Data section
------

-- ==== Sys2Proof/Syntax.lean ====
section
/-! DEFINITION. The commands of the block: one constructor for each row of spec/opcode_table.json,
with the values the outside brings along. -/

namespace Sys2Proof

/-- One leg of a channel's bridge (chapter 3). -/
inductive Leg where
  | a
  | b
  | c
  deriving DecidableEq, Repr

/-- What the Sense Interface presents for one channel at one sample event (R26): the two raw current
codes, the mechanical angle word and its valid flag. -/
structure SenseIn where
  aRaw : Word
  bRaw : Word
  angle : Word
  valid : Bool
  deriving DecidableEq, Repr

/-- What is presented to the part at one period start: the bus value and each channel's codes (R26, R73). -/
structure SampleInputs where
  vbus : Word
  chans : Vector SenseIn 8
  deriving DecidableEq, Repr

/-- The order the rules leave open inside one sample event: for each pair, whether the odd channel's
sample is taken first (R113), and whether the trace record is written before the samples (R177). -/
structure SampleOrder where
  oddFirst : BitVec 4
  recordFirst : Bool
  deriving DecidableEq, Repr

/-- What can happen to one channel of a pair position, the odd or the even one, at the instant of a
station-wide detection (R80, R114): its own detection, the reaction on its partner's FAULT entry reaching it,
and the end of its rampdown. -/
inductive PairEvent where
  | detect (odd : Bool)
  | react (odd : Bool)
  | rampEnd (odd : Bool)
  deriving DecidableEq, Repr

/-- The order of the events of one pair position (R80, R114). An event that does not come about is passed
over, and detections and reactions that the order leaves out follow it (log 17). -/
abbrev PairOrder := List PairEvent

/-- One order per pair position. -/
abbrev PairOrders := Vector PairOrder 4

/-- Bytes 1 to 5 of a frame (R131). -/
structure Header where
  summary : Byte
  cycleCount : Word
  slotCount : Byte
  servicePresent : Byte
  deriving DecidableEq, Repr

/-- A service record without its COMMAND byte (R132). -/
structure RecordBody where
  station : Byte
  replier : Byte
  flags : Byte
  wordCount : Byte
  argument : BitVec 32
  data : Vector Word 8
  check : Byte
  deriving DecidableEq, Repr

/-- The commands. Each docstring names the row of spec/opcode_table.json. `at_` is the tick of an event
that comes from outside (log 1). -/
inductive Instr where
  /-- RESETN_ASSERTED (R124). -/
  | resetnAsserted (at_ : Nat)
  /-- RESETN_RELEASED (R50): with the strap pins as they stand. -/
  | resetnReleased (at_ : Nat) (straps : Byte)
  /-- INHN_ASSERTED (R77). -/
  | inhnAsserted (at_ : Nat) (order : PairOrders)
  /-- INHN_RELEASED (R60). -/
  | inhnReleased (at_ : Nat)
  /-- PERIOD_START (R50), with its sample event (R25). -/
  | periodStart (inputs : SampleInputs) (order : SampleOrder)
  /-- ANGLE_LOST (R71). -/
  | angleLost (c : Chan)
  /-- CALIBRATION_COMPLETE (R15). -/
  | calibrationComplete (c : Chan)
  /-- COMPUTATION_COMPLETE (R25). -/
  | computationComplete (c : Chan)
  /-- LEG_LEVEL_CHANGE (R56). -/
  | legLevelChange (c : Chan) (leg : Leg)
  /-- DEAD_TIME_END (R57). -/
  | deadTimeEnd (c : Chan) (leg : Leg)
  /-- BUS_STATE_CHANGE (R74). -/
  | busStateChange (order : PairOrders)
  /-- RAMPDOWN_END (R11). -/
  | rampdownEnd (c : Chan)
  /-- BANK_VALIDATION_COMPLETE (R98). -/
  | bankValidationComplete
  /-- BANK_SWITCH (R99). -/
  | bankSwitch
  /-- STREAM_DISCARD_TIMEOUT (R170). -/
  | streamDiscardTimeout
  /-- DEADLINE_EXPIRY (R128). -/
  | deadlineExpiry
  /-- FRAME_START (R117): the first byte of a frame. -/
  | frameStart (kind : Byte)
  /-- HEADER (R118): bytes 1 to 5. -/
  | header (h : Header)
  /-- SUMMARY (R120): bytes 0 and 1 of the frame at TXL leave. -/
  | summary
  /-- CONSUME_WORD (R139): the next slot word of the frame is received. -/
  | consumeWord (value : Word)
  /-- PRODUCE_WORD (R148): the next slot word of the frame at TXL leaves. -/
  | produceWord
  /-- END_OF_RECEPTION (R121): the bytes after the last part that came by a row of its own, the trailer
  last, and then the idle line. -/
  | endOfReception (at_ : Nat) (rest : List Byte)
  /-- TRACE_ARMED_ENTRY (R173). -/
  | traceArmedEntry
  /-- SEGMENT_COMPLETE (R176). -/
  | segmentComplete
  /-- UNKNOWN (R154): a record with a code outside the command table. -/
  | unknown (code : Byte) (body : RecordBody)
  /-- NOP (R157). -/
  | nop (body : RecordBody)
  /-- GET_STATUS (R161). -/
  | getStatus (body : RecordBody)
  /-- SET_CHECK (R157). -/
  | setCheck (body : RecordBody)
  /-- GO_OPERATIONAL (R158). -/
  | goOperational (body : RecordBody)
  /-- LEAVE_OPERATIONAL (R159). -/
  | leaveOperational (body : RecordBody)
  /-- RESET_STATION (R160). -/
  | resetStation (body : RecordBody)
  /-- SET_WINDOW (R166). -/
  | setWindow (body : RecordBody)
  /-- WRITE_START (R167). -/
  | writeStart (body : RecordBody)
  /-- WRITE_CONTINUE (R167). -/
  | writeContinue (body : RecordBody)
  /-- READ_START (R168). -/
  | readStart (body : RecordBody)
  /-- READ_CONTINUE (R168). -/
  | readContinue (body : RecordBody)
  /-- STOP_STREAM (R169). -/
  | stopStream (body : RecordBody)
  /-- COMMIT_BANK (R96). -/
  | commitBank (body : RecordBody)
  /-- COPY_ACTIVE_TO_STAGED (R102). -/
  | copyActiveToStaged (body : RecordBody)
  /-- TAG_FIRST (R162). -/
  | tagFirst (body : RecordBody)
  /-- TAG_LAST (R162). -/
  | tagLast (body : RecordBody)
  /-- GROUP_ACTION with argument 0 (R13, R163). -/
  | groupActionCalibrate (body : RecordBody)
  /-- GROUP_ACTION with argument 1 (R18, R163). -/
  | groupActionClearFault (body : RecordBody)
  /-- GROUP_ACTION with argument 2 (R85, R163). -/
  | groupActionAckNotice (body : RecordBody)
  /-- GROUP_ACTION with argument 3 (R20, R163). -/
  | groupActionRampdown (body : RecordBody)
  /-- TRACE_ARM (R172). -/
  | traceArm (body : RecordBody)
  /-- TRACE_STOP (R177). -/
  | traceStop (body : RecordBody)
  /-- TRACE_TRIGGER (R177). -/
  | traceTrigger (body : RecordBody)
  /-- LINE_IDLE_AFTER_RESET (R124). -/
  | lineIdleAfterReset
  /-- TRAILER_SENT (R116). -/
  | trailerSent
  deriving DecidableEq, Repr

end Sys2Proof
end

------

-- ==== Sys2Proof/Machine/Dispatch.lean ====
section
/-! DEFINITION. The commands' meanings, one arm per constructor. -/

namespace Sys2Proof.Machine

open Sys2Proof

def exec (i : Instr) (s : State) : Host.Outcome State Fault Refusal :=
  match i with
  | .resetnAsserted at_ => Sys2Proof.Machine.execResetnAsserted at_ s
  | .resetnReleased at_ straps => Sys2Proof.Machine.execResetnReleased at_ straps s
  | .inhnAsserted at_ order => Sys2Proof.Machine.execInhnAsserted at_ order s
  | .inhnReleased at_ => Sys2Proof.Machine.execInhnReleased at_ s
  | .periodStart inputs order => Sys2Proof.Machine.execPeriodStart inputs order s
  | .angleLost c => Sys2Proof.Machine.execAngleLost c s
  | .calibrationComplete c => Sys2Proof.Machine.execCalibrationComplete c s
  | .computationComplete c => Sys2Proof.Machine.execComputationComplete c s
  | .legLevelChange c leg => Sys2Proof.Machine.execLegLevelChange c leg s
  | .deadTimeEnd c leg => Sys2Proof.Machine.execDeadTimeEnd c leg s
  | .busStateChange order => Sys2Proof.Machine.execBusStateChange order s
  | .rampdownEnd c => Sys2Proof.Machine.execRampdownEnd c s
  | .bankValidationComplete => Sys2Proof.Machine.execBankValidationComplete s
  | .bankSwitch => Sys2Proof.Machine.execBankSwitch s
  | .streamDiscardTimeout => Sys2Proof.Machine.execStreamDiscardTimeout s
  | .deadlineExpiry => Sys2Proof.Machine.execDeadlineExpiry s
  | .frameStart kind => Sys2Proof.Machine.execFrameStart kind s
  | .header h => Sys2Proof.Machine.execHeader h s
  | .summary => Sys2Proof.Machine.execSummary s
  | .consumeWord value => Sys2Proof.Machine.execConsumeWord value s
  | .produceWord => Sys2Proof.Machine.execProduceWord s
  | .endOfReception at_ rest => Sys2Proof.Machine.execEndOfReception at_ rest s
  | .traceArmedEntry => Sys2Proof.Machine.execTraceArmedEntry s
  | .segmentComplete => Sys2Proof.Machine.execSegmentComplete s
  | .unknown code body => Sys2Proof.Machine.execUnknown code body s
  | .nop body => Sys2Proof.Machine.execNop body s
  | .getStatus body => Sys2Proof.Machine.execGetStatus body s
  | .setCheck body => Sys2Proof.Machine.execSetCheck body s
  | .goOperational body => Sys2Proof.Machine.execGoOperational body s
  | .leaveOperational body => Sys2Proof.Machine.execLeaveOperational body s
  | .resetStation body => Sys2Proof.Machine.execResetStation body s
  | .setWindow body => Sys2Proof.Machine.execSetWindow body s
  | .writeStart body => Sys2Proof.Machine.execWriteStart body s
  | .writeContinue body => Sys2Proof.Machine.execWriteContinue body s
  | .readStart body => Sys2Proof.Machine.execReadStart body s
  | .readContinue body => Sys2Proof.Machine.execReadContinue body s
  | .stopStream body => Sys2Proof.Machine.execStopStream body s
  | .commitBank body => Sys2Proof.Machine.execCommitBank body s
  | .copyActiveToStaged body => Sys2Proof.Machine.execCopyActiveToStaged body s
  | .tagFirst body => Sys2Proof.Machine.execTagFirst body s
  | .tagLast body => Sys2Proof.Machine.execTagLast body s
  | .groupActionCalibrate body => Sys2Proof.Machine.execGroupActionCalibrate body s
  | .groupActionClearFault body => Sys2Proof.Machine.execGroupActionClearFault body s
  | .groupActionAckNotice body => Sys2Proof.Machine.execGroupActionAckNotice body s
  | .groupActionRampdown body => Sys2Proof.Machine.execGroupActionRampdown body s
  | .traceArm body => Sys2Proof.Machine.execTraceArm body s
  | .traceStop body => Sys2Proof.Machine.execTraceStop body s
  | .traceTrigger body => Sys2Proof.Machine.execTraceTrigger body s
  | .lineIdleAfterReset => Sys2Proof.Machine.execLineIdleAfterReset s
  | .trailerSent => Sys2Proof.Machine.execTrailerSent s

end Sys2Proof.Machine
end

------

Instructions for the task
In the records above, find every line containing the word "spec" and show it.

Answer
/-! DEFINITION. The commands of the block: one constructor for each row of spec/opcode_table.json,
/-- The commands. Each docstring names the row of spec/opcode_table.json. `at_` is the tick of an event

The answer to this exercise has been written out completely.